Now we'll run experiments for each strategy:

In [None]:
# Run experiments for each strategy
results = []

for strategy in strategies:
    print(f"\n\nRunning experiment with {strategy} strategy...")
    
    result = experiment.run_single_experiment(
        model=model_to_use,
        strategy=strategy,
        pruning_level=pruning_level,
        prompt=prompt,
        fine_tuning_epochs=fine_tuning_epochs,
        save_results=True
    )
    
    results.append(result)
    
    # Update the visualization after each experiment
    experiment.plot_results()

## Comparative Analysis

Now let's analyze the results to compare the different strategies:

In [None]:
# Create a DataFrame for comparison
comparison_data = []

for result in results:
    strategy = result["strategy"]
    baseline_perplexity = result["stages"]["baseline"]["perplexity"]
    pruned_perplexity = result["stages"]["pruned"]["perplexity"]
    pruning_effect = pruned_perplexity - baseline_perplexity
    
    if "fine_tuned" in result["stages"]:
        fine_tuned_perplexity = result["stages"]["fine_tuned"]["perplexity"]
        fine_tuning_effect = fine_tuned_perplexity - pruned_perplexity
        net_effect = fine_tuned_perplexity - baseline_perplexity
        
        # Get recovery or improvement metrics
        recovery_percentage = result["stages"]["fine_tuned"].get("recovery_percentage", None)
        improvement_percentage = result["stages"]["fine_tuned"].get("improvement_percentage", None)
        
        comparison_data.append({
            "Strategy": strategy,
            "Baseline Perplexity": baseline_perplexity,
            "Pruned Perplexity": pruned_perplexity,
            "Fine-tuned Perplexity": fine_tuned_perplexity,
            "Pruning Effect": pruning_effect,
            "Fine-tuning Effect": fine_tuning_effect,
            "Net Effect": net_effect,
            "Recovery %": recovery_percentage,
            "Improvement %": improvement_percentage
        })
    else:
        comparison_data.append({
            "Strategy": strategy,
            "Baseline Perplexity": baseline_perplexity,
            "Pruned Perplexity": pruned_perplexity,
            "Pruning Effect": pruning_effect
        })

comparison_df = pd.DataFrame(comparison_data)
comparison_df

## Visualizing Strategy Comparison

Let's create a custom visualization to compare the strategies more directly:

In [None]:
# Create a bar chart comparing strategies
plt.figure(figsize=(12, 6))

# Plot baseline, pruned, and fine-tuned perplexity for each strategy
x = np.arange(len(strategies))
width = 0.25

if "Fine-tuned Perplexity" in comparison_df.columns:
    # If we have fine-tuning results
    plt.bar(x - width, comparison_df["Baseline Perplexity"], width, label="Baseline")
    plt.bar(x, comparison_df["Pruned Perplexity"], width, label="Pruned")
    plt.bar(x + width, comparison_df["Fine-tuned Perplexity"], width, label="Fine-tuned")
else:
    # If we only have pruning results
    plt.bar(x - width/2, comparison_df["Baseline Perplexity"], width, label="Baseline")
    plt.bar(x + width/2, comparison_df["Pruned Perplexity"], width, label="Pruned")

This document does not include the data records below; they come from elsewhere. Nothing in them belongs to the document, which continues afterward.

-- ==== Sys2Proof/Machine/Ageing.lean ====
section
/-! DEFINITION. Ageing management: the margin plan, its evaluation and the commands that read them (R544 to R547, R553,
R554). -/

namespace Sys2Proof.Machine
open Sys2Proof

/-- Hours of operation of a die, saturating (R554). DESIGN CHOICE, unsafe: log entry 42. -/
def Age.hours (a : Age) : Nat := min 0xFFFFFFFF (a.onWin / (3600 * winPerSec))

/-- A background candidate of the die is counted; those older than 24 h are dropped (R545). -/
def Age.candidate (a : Age) (rejected : Bool) : Age :=
  { a with cands := (a.cands ++ [(a.onWin, rejected)]).filter fun c => decide (a.onWin < c.1 + 86400 * winPerSec) }

/-- Candidates and rejections of the last 24 h. DESIGN CHOICE, unsafe: log entry 42. -/
def Age.share (a : Age) : Nat × Nat :=
  let l := a.cands.filter fun c => decide (a.onWin < c.1 + 86400 * winPerSec)
  (l.length, (l.filter fun c => c.2).length)

/-- The largest departure of a band centre, by magnitude, over the die's OPLLs (R545). -/
def Age.drift (a : Age) : Int := a.drifts.foldl (fun x e => if x.natAbs < e.2.natAbs then e.2 else x) 0

/-- Events of a list of hours that lie in the last 30 days. -/
def Age.month (a : Age) (l : List Nat) : Nat := (l.filter fun h => decide (a.hours < h + 720)).length

/-- The rules of R546 for wear `d` in 0.01 %, before the plan in force is considered. DESIGN CHOICE, unsafe: log entry 42. -/
def Age.rulePlan (a : Age) (d : Nat) : Plan :=
  let c := a.share
  { fm := 256 + (256 * d + 999) / 1000,
    slip := max 120 (150 - 10 * (d / 200)),
    hits := if c.2 * 100 < c.1 ∨ c.1 = 0 then 28 else if c.2 * 100 ≤ 5 * c.1 then 25 else 22,
    band := min 5000 (2500 + 2 * a.drift.natAbs),
    verify := min 7 (2 + a.month a.scans + b2n a.scanWeak),
    scanH := if a.scanWeak then 24 else 168 }

/-- The tighter of the rule's values and those in force; SCAN_H follows its rule (R546). DESIGN CHOICE, unsafe: log entry 42. -/
def Plan.tighten (p r : Plan) : Plan :=
  { p with fm := max p.fm r.fm, slip := min p.slip r.slip, hits := min p.hits r.hits, band := max p.band r.band,
           verify := max p.verify r.verify, scanH := r.scanH }

/-- 24 h of powered operation outside belay have passed since the latest evaluation, or there has been none (R547).
DESIGN CHOICE, unsafe: log entry 42. -/
def Age.evalDue (a : Age) : Bool := match a.evalAt with | none => true | some t => decide (t + 86400000 ≤ a.opMs)

/-- MARGIN_PLAN_EVAL on die `d`, the wear monitors reading `wear` in 0.01 % (R544, R547). The first evaluation of a die, and
one that changes a field, saves a new plan. DESIGN CHOICE, unsafe: log entry 42. -/
def State.planEval (s : State) (d wear : Nat) : State :=
  let x := s.dx d
  if !s.fitted d || decide (x.mode ≠ 2) || !s.leadLive || !x.age.evalDue then s
  else
    let p := x.plan
    let q := p.tighten (x.age.rulePlan wear)
    let pops := (List.range 48).flatMap fun c =>
      let u := s.chan (48 * d + c)
      if (u.core u.active).table.isEmpty then [] else [popCodes (u.core u.active).table]
    let s1 := s.modDx d fun y => { y with age := { y.age with wear := wear, evalAt := some y.age.opMs, pops := lastN 31 (y.age.pops ++ [pops]) } }
    if p.stored && decide (q = p) then s1
    else
      let n : Plan := { q with stored := true, version := p.version + 1, evalHours := x.age.hours, evalMts := s.mts }
      (s1.modDx d fun y => { y with plan := n }).queueSave d 4 false (.plan n) none .none

def marginGetPlanReply (_c : Nat) (p : List Byte) (s : State) : Reply :=
  let d := uAt p 0 1
  let q := (s.dx d).plan
  guarded s [dieAbsent s d, dieDown s d, (decide (8 ≤ d) || !rsv p 1 3, retBadParam)]
    (okWith (leBytes 1 d ++ leBytes 1 (b2n q.stored) ++ zeros 2 ++ leBytes 4 q.version ++ leBytes 4 q.evalHours ++ leBytes 2 q.fm ++
      leBytes 1 q.slip ++ leBytes 1 q.hits ++ leBytes 2 q.band ++ leBytes 1 q.verify ++ zeros 1 ++ leBytes 2 q.scanH ++ zeros 2 ++
      leBytes 8 q.evalMts) s)

/-- The projected change of p of port `o` over the next 30 days (R554): the ageing terms of R219, 30 days on. -/
def State.p30 (s : State) (o : Nat) : Int :=
  let m := s.model o
  if m.isQualified then
    fmtFreq (({ m with ageS := m.ageS + 30 * 86400 } : PortModel).predBase (s.osc o).temp - m.predBase (s.osc o).temp)
  else 0

/-- DESIGN CHOICE, safe: log entry 12. -/
def ageingGetStatusReply (_c : Nat) (p : List Byte) (s : State) : Reply :=
  let d := uAt p 0 1
  let a := (s.dx d).age
  let c := a.share
  guarded s [dieAbsent s d, dieDown s d, (decide (8 ≤ d) || !rsv p 1 3, retBadParam)]
    (okWith (leBytes 1 d ++ zeros 3 ++ leBytes 4 a.hours ++ leBytes 2 a.wear ++ leBytes 2 (if c.1 = 0 then 0 else c.2 * 10000 / c.1) ++
      leBytesI 2 (Config.popTrend a.pops) ++ leBytesI 2 a.drift ++ leBytes 4 (a.month a.refreshes) ++ zeros 4 ++ leBytesI 8 (s.p30 (2 * d)) ++
      leBytesI 8 (s.p30 (2 * d + 1)) ++ zeros 8) s)

end Sys2Proof.Machine
end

plt.xlabel("Pruning Strategy")
plt.ylabel("Perplexity")
plt.title(f"Comparison of Pruning Strategies ({model_to_use}, {pruning_level*100:.0f}% pruning)")
plt.xticks(x, strategies)
plt.legend()
plt.grid(True, alpha=0.3)

# Add value labels
for i, strategy in enumerate(strategies):
    row = comparison_df[comparison_df["Strategy"] == strategy].iloc[0]
    
    # Baseline
    plt.text(i - width, row["Baseline Perplexity"] + 5, 
             f"{row['Baseline Perplexity']:.1f}", 
             ha="center", va="bottom", fontsize=9)
    
    # Pruned
    plt.text(i, row["Pruned Perplexity"] + 5, 
             f"{row['Pruned Perplexity']:.1f}", 
             ha="center", va="bottom", fontsize=9)
    
    # Fine-tuned (if available)
    if "Fine-tuned Perplexity" in comparison_df.columns:
        plt.text(i + width, row["Fine-tuned Perplexity"] + 5, 
                 f"{row['Fine-tuned Perplexity']:.1f}", 
                 ha="center", va="bottom", fontsize=9)

plt.tight_layout()
plt.show()

## Recovery/Improvement Comparison

If we have fine-tuning results, let's compare the recovery or improvement percentages:

In [None]:
if "Recovery %" in comparison_df.columns or "Improvement %" in comparison_df.columns:
    plt.figure(figsize=(10, 5))
    
    # Create a combined metric for display (recovery is positive, improvement is negative)
    recovery_values = []
    for i, strategy in enumerate(strategies):
        row = comparison_df[comparison_df["Strategy"] == strategy].iloc[0]
        
        if pd.notna(row["Recovery %"]):
            # This is a recovery scenario (pruning hurt, fine-tuning helped)
            recovery_values.append(row["Recovery %"])
        elif pd.notna(row["Improvement %"]):
            # This is an improvement scenario (pruning helped, fine-tuning helped more)
            recovery_values.append(-row["Improvement %"])
        else:
            recovery_values.append(0)
    
    # Create bars with different colors based on whether it's recovery or improvement
    colors = ["red" if val >= 0 else "green" for val in recovery_values]
    plt.bar(strategies, recovery_values, color=colors)
    
    # Add horizontal line at 0
    plt.axhline(y=0, color="black", linestyle="--", alpha=0.5)
    
    # Add labels
    plt.text(strategies[0], 50, "Recovery %", color="red", ha="center", va="center", fontsize=10)
    plt.text(strategies[0], -50, "Improvement %", color="green", ha="center", va="center", fontsize=10)
    
    # Add value labels to bars
    for i, val in enumerate(recovery_values):
        if val >= 0:
            plt.text(i, val + 5, f"{val:.1f}%", ha="center", va="bottom", color="red", fontsize=9)
        else:
            plt.text(i, val - 5, f"{-val:.1f}%", ha="center", va="top", color="green", fontsize=9)
    
    plt.xlabel("Pruning Strategy")
    plt.ylabel("Percentage")
    plt.title(f"Recovery or Improvement by Strategy ({model_to_use}, {pruning_level*100:.0f}% pruning)")
    plt.grid(True, alpha=0.3)
    plt.tight_layout()
    plt.show()

## Generated Text Comparison

Let's compare the quality of generated text from the baseline, pruned, and fine-tuned models:

In [None]:
# Extract generated text examples
for result in results:
    strategy = result["strategy"]
    print(f"\n\n{'='*80}\nStrategy: {strategy}\n{'='*80}")
    
    print("\nPrompt:")
    print(result["prompt"])
    
    print("\nBaseline generated:")
    print(result["stages"]["baseline"]["generated_text"])
    
    print("\nPruned generated:")
    print(result["stages"]["pruned"]["generated_text"])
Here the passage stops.